▶ **EXERCISE DIRECTIONS**
When you reach the line containing "namespace Sys2Proof.Tests" in the records below, start copying exactly, and stop once you have copied the line containing "[c, typ, home, flags, index].map".
___ EXTRACTED RECORDS
-- ==== Sys2Proof/Tests/Slice0.lean ====
section
/-! SUPPORT. The model's own tests: ill-formed commands are refused, each command acts as its rule says on a small state
(every expected value worked out by hand from the rule named), and the hypotheses of every statement are met somewhere,
clause by clause and at the boundary of their ranges. -/

namespace Sys2Proof.Tests

set_option maxRecDepth 100000
set_option Elab.async false

open Sys2Proof Sys2Proof.Machine

/-! ### Small states -/

/-- The outcome is a next state with a property. -/
def ends (o : Host.Outcome State Fault Refusal) (p : State → Bool) : Bool :=
  match o with
  | .next t => p t
  | .fault _ => false
  | .refused _ => false

/-- One command after another, each from the state the last one left. -/
def runAll : List Instr → State → State
  | [], s => s
  | c :: cs, s => match exec c s with
    | .next t => runAll cs t
    | _ => s

/-- Both lanes out of reset, lane A with the token, lane B in sync, at the start gate of tick 2, with no stream. -/
def up : State :=
  { lines := { inReset := false, po := false, now := 5000, gate := 5000 }
    port := { busyReset := false }
    ref := { token := true, rolea := .active, roleb := .sync }
    laneA := { ln := { on := true, role := .active } }
    laneB := { ln := { on := true, role := .sync } } }

/-- A context record of CTXT (R105): context, type, home pod, flags and index. -/
def ctxRec (c typ home flags index : Nat) : List Byte :=
  [c, typ, home, flags, index].map (BitVec.ofNat 8) ++ zeros 19

/-- NET (R315): all interfaces enabled, interface 0 at 10.0.0.1, PTP slave of domain 5, connection 0 on interface 0 (port
5000) and CAN 0 (identifier 123h), the tunnel on interface 0 (port 6000) for 10.0.0.2. LEDG (R453): 48-byte records to a
collector at 10.0.0.9 by interface 0. -/
def netP : List Byte :=
  [0xF] ++ zeros 7 ++ ([2, 0, 0, 0, 0, 1, 0, 24] : List Byte) ++ toLE 4 0x0A000001 ++ zeros 7 ++ [64] ++ zeros 12 ++ zeros 64 ++
  [2, 5, 3] ++ zeros 29 ++ zeros 256 ++ [5, 0] ++ toLE 2 5000 ++ zeros 4 ++ toLE 4 0x123 ++ zeros 4 ++ zeros 1008 ++
  [1, 1] ++ toLE 2 6000 ++ toLE 4 0x0A000002 ++ zeros 12
def ledP : List Byte := [1, 100, 0, 0] ++ toLE 4 0x0A000009 ++ toLE 2 7000 ++ zeros 246

/-- An image of one axis (ring 0, slot 0), its AXBASE context 0, a NETIO context 1 that may migrate, the RING context 2 of
ring 0, an EPOCH context 3 and an AXBASE context 4 without axis; IDENT's base is 00345000h, pod 7 is fenced, and the host
may post to mailbox 0. -/
def img : Image :=
  { hdr := zeros 64
    secs := [
      { typ := 1, payload := toLE 4 0x345000 },
      { typ := 2, payload := toLE 4 1 ++ zeros 16 },
      { typ := 3, payload := zeros 7 ++ [0xFF] },
      { typ := 4, payload := toLE 4 5 ++ ctxRec 0 1 0 0 0 ++ ctxRec 1 9 0 1 0 ++ ctxRec 2 6 0 0 0 ++ ctxRec 3 8 0 0 0 ++
          ctxRec 4 1 0 0 1 },
      { typ := 6, payload := [0, 0x10] ++ zeros 14 },
      { typ := 9, payload := [1] ++ zeros 15 ++ [1] ++ zeros 15 ++ [1, 1] ++ zeros 14 },
      { typ := 13, payload := netP },
      { typ := 14, payload := ledP } ] }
______
▶ **WRITTEN SOLUTION**
namespace Sys2Proof.Tests

set_option maxRecDepth 100000
set_option Elab.async false

open Sys2Proof Sys2Proof.Machine

/-! ### Small states -/

/-- The outcome is a next state with a property. -/
def ends (o : Host.Outcome State Fault Refusal) (p : State → Bool) : Bool :=
  match o with
  | .next t => p t
  | .fault _ => false
  | .refused _ => false

/-- One command after another, each from the state the last one left. -/
def runAll : List Instr → State → State
  | [], s => s
  | c :: cs, s => match exec c s with
    | .next t => runAll cs t
    | _ => s

/-- Both lanes out of reset, lane A with the token, lane B in sync, at the start gate of tick 2, with no stream. -/
def up : State :=
  { lines := { inReset := false, po := false, now := 5000, gate := 5000 }
    port := { busyReset := false }
    ref := { token := true, rolea := .active, roleb := .sync }
    laneA := { ln := { on := true, role := .active } }
    laneB := { ln := { on := true, role := .sync } } }

/-- A context record of CTXT (R105): context, type, home pod, flags and index. -/
def ctxRec (c typ home flags index : Nat) : List Byte :=
  [c, typ, home, flags, index].map (BitVec.ofNat 8) ++ zeros 19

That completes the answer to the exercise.